Is this a chest freezer?  If it is, it's really easy to clean.  All you have to do is get a Rubber Maid rubber dust pan.  Maybe it's vinyl.  So long as it's tough and not made out of hard plastic.  

Use this to scrape the frost off the sides and use it to scoop up the loosened frost from the bottom.  That's all you need to do.  You don't have to thaw and wash it.  It can be done in so little time you don't even have to put your frozen food in a cooler.


----------



## In the Kitchen (Oct 19, 2004)

PSIGUY, now you tell me.  I just got it finished the 'old fashioned' way.  What a mess!  It is a chest freezer and worry now the food did not get thawed out too much.  I am not going to worry about that.  Just get the thing plugged in and lot of buildup off.  I always, always, say I will do different next time but do the same way every time.  I have to throw some of pizzas out because they are wilted.  We always buy them on sale anyway.  Now the durn thing looks like it needs new gasket.  When you try to do something constructive find something destructed.  Anyone know how to do that?  I am not going to tackle that project until I got incentive to do so.  Big freezer was enough for one day.


----------



## norgeskog (Oct 19, 2004)

My 87 year old aunt has a small deep freeze which is not frost free and it is front opening, so water will drip out, she says.  She also says that the freezer with a lot of build up is more economical than when it is free of icing.  I do not know is that is true or not, but it does justify her not thawing it until she cannot insert a tooth pick into it or find anything that is in there.  She unplugs it, puts the hair dryer on it to loosen the ice and scrapes away, and it works for her.  Good idea that I had forgotten until I read psiguy's posting.


----------



## Psiguyy (Oct 19, 2004)

Frost is actually an insulator.  Think IGLOO.  So, the less frost, the more efficient it will run.  

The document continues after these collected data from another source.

/-- Magnitude grows with the pattern. -/
theorem magN_succ (p : Nat) : magN p < magN (p + 1) := by
  have hd : (p + 1) / 2 ^ 23 = p / 2 ^ 23 ∧ (p + 1) % 2 ^ 23 = p % 2 ^ 23 + 1 ∨
      (p + 1) / 2 ^ 23 = p / 2 ^ 23 + 1 ∧ (p + 1) % 2 ^ 23 = 0 ∧ p % 2 ^ 23 = 2 ^ 23 - 1 := by omega
  rcases hd with ⟨h1, h2⟩ | ⟨h1, h2, h3⟩
  · simp only [magN, h1, h2]
    split
    · omega
    · exact Nat.mul_lt_mul_of_pos_right (by omega) (by positivity)
  · simp only [magN, h1, h2, h3, Nat.add_one_ne_zero, if_false, Nat.add_sub_cancel]
    split
    · next h0 => rw [h0]; omega
    · next h0 =>
      obtain ⟨e, he⟩ : ∃ e, p / 2 ^ 23 = e + 1 := ⟨p / 2 ^ 23 - 1, by omega⟩
      rw [he, Nat.add_sub_cancel, pow_succ]
      have h5 : 0 < 2 ^ e := by positivity
      calc (2 ^ 23 + (2 ^ 23 - 1)) * 2 ^ e < 2 ^ 24 * 2 ^ e := Nat.mul_lt_mul_of_pos_right (by norm_num) h5
        _ = (2 ^ 23 + 0) * (2 ^ e * 2) := by ring

theorem magN_strictMono : StrictMono magN := strictMono_nat_of_lt_succ magN_succ

/-- The bits kept are a nearest integer. -/
theorem roundEven_nearest (num den j : Nat) (hd : 0 < den) :
    ((num : Int) - (den * roundEven num den : Nat)).natAbs ≤ ((num : Int) - (den * j : Nat)).natAbs := by
  have hdm := Nat.div_add_mod num den
  have hr : num % den < den := Nat.mod_lt _ hd
  set t := num / den with ht
  set r := num % den with hrr
  have hj : j ≤ t ∨ t + 1 ≤ j := by omega
  have e1 : den * (t + 1) = den * t + den := by ring
  have hup : roundEven num den = t + 1 → den ≤ 2 * r := by
    intro h; unfold roundEven at h; rw [← ht, ← hrr] at h
    split at h
    · next hc => simp at hc; omega
    · omega
  have hdn : roundEven num den = t → 2 * r ≤ den := by
    intro h; unfold roundEven at h; rw [← ht, ← hrr] at h
    split at h
    · omega
    · next hc => simp at hc; omega
  rcases roundEven_cases num den with h | h <;> rw [← ht] at h
  · have h2 := hdn h
    rw [h]
    rcases hj with h3 | h3
    · have : den * j ≤ den * t := Nat.mul_le_mul_left _ h3
      omega
    · have : den * (t + 1) ≤ den * j := Nat.mul_le_mul_left _ h3
      omega
  · have h2 := hup h
    rw [h]
    rcases hj with h3 | h3
    · have : den * j ≤ den * t := Nat.mul_le_mul_left _ h3
      omega
    · have : den * (t + 1) ≤ den * j := Nat.mul_le_mul_left _ h3
      omega

/-- A magnitude that is no multiple of 2^k lies below 2^(k+23). -/
theorem magN_small {p k : Nat} (h : ¬ 2 ^ k ∣ magN p) : magN p < 2 ^ (k + 23) := by
  have hm : p % 2 ^ 23 < 2 ^ 23 := Nat.mod_lt _ (by norm_num)
  unfold magN at *
  split at h
  · next h0 =>
    rw [if_pos h0]
    exact lt_of_lt_of_le hm (Nat.pow_le_pow_right (by norm_num) (by omega))
  · next h0 =>
    rw [if_neg h0]
    have hk : p / 2 ^ 23 - 1 < k := by
      by_contra hc
      exact h (Dvd.dvd.mul_left (pow_dvd_pow 2 (by omega)) _)
    calc (2 ^ 23 + p % 2 ^ 23) * 2 ^ (p / 2 ^ 23 - 1) < 2 ^ 24 * 2 ^ (p / 2 ^ 23 - 1) :=
          Nat.mul_lt_mul_of_pos_right (by omega) (by positivity)
      _ = 2 ^ (24 + (p / 2 ^ 23 - 1)) := (pow_add 2 _ _).symm
      _ ≤ 2 ^ (k + 23) := Nat.pow_le_pow_right (by norm_num) (by omega)

/-- The rounded magnitude is a nearest one among all magnitudes (R75). -/
theorem roundMag_nearest {num den : Nat} (p : Nat) (hd : 0 < den) (h : roundMag num den < 0x7F800000) :
    ((num : Int) - (den * magN (roundMag num den) : Nat)).natAbs ≤ ((num : Int) - (den * magN p : Nat)).natAbs := by
  rw [magN_roundMag h]
  set k := roundShift num den with hk
  have hD : 0 < den * 2 ^ k := Nat.mul_pos hd (by positivity)
  have e : ∀ j, den * (j * 2 ^ k) = den * 2 ^ k * j := fun j => by ring
  rw [e]
  by_cases hdv : 2 ^ k ∣ magN p
  · obtain ⟨j, hj⟩ := hdv
    rw [hj, show den * (2 ^ k * j) = den * 2 ^ k * j by ring]
    exact roundEven_nearest num (den * 2 ^ k) j hD
  · have hsm := magN_small hdv
    have hk0 : 0 < k := by
      rcases Nat.eq_zero_or_pos k with h0 | h0
      · exact absurd (by rw [h0]; simp) hdv
      · exact h0
    have ht := (roundShift_pos (hk ▸ hk0)).1
    rw [← hk] at ht
    have h1 := roundEven_nearest num (den * 2 ^ k) (num / (den * 2 ^ k)) hD
    have h2 : den * 2 ^ k * (num / (den * 2 ^ k)) ≤ num := Nat.mul_div_le _ _
    have h3 : den * magN p ≤ den * 2 ^ k * (num / (den * 2 ^ k)) := by
      calc den * magN p ≤ den * 2 ^ (k + 23) := Nat.mul_le_mul_left _ (le_of_lt hsm)
        _ = den * 2 ^ k * 2 ^ 23 := by ring
        _ ≤ _ := Nat.mul_le_mul_left _ ht
    omega

/-! ## Order -/

/-- The floor respects the order of fractions. -/
theorem div_le_of_cross {n d n' d' : Nat} (hd : 0 < d) (hd' : 0 < d') (h : n * d' ≤ n' * d) : n / d ≤ n' / d' := by
  rw [Nat.le_div_iff_mul_le hd']
  refine Nat.le_of_mul_le_mul_right ?_ hd
  calc n / d * d' * d = n / d * d * d' := by ring
    _ ≤ n * d' := Nat.mul_le_mul_right _ (Nat.div_mul_le_self n d)
    _ ≤ n' * d := h

/-- Rounding to an integer respects the order of the exact values. -/
theorem roundEven_mono {n d n' d' : Nat} (hd : 0 < d) (hd' : 0 < d') (h : n * d' ≤ n' * d) :
    roundEven n d ≤ roundEven n' d' := by
  have e := Nat.div_add_mod n d
  have e' := Nat.div_add_mod n' d'
  have hr := Nat.mod_lt n hd
  have ht := div_le_of_cross hd hd' h
  rcases Nat.lt_or_ge (n / d) (n' / d') with hlt | hge
  · rcases roundEven_cases n d with h1 | h1 <;> rcases roundEven_cases n' d' with h2 | h2 <;> omega
  · have hq : n / d = n' / d' := le_antisymm ht hge
    have hm : n % d * d' ≤ n' % d' * d := by
      rw [← e, ← e', hq] at h
      nlinarith
    unfold roundEven
    rw [← hq]
    split
    · next hc =>
      rw [if_pos]
      simp only [gt_iff_lt, Bool.or_eq_true, decide_eq_true_eq, Bool.and_eq_true, beq_iff_eq] at hc ⊢
      rcases hc with hc | ⟨hc, ho⟩
      · left
        have : d * d' < 2 * (n' % d') * d := by nlinarith
        exact Nat.lt_of_mul_lt_mul_right (a := d) (by linarith)
      · have : d' * d ≤ 2 * (n' % d') * d := by nlinarith
        have := Nat.le_of_mul_le_mul_right this hd
        omega
    · split <;> omega

/-- The one rounding respects the order of the exact values (R75). -/
theorem roundMag_mono {n d n' d' : Nat} (hd : 0 < d) (hd' : 0 < d') (h : n * d' ≤ n' * d) :
    roundMag n d ≤ roundMag n' d' := by
  have ht := div_le_of_cross hd hd' h
  have hs : roundShift n d ≤ roundShift n' d' := by
    simp only [roundShift, Nat.log2_eq_log_two]
    exact Nat.sub_le_sub_right (Nat.log_mono_right ht) 23
  refine min_le_min_left _ ?_
  rcases Nat.lt_or_ge (roundShift n d) (roundShift n' d') with hlt | hge
  · have := round_le n d
    have := le_round (num := n') (den := d') (by omega)
    have : roundShift n d * 2 ^ 23 + 2 ^ 23 ≤ roundShift n' d' * 2 ^ 23 := by omega
    omega
  · rw [le_antisymm hs hge]
    refine Nat.add_le_add_left (roundEven_mono (by positivity) (by positivity) ?_) _
    rw [← Nat.mul_assoc, ← Nat.mul_assoc]
    exact Nat.mul_le_mul_right _ h

theorem isqrtFrom_spec (n k r : Nat) (h : r * r ≤ n) (h' : n < (r + 2 ^ k) * (r + 2 ^ k)) :
    isqrtFrom n k r * isqrtFrom n k r ≤ n ∧ n < (isqrtFrom n k r + 1) * (isqrtFrom n k r + 1) := by
  induction k generalizing r with
  | zero => exact ⟨h, h'⟩
  | succ k ih =>
    simp only [isqrtFrom]
    split
    · next hc => exact ih _ hc (by rw [pow_succ] at h'; convert h' using 2 <;> ring)
    · next hc => exact ih _ h (by omega)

Upright freezers that are not frost free have regrigerant running through the shelves.  You can scrape some of the frost off, but not with anything metallic or sharp.  If you do, you run the risk of puncturing the regrigerant tubing.


----------



## -DEADLY SUSHI- (Oct 19, 2004)

Its cold here!


----------



## jkath (Oct 19, 2004)

brrrrrrrrrrrrrrr!


----------



## wasabi (Oct 19, 2004)

*Hate to rub it in, 90 degrees here and sunny..*


----------



## mudbug (Oct 19, 2004)

can we all hate you, for just a minute, wasabi?


----------



## wasabi (Oct 19, 2004)

:roll: *yes*


----------



## middie (Oct 19, 2004)

wasabi...  :x


----------



## wasabi (Oct 19, 2004)

*Going to my room now.*


----------



## mudbug (Oct 19, 2004)

yeah, sure, wasabi.  go in there and turn the damn FAN on!!!!


----------



## middie (Oct 19, 2004)

fan or ac mud? that's the question


----------



## wasabi (Oct 19, 2004)

*OK, be like that......I'm going to the beach.*


----------



## middie (Oct 19, 2004)

ummm. can we come too?


----------



## crewsk (Oct 19, 2004)

:P  :P  :P  :P This is all I can say! I want some warm weather!


----------



## mudbug (Oct 19, 2004)

she probably has both going, the stinker.


----------



## middie (Oct 19, 2004)

i can't blame her... if it was 90 here i would too lol


----------



## wasabi (Oct 19, 2004)

*Can't hear you, only the waves.





*


----------



## middie (Oct 19, 2004)

you know what wasabi?
*raspberries*... so there


----------



## mudbug (Oct 19, 2004)

that doggie is gonna bite you, wasabi.


----------



## wasabi (Oct 19, 2004)

*LOL, I love you guys!*


----------



## middie (Oct 19, 2004)

we love you too... now quit bragging about your 90 degree weather unless we can come visit darn it


----------



## wasabi (Oct 19, 2004)

mudbug said:
			
		

> that doggie is gonna bite you, wasabi.


 *That's my doggie for real. He just gives me kisses.*


----------



## MJ (Oct 19, 2004)

wasabi said:
			
		

> mudbug said:
> 
> 
> 
> ...



 Wasabi, that looks like my friends dog!


----------



## -DEADLY SUSHI- (Oct 19, 2004)

WAAAAAAAAAAAAAAAAAASABIIIIIIII!!!!!!!!  
	

	
	
		
		

		
		
	


	




 90 degrees huh?!!!!


----------



## jkath (Oct 19, 2004)

We had 90 degrees till late last week - this is our first rain storm for 6 months, I think. I love the cold! I'll take super cold over hot any day! 
Well, that, and I look better in a sweater & jeans than in shorts (can you say pasty white?)


----------



## wasabi (Oct 19, 2004)

MJ wrote:





> Wasabi, that looks like my friends dog!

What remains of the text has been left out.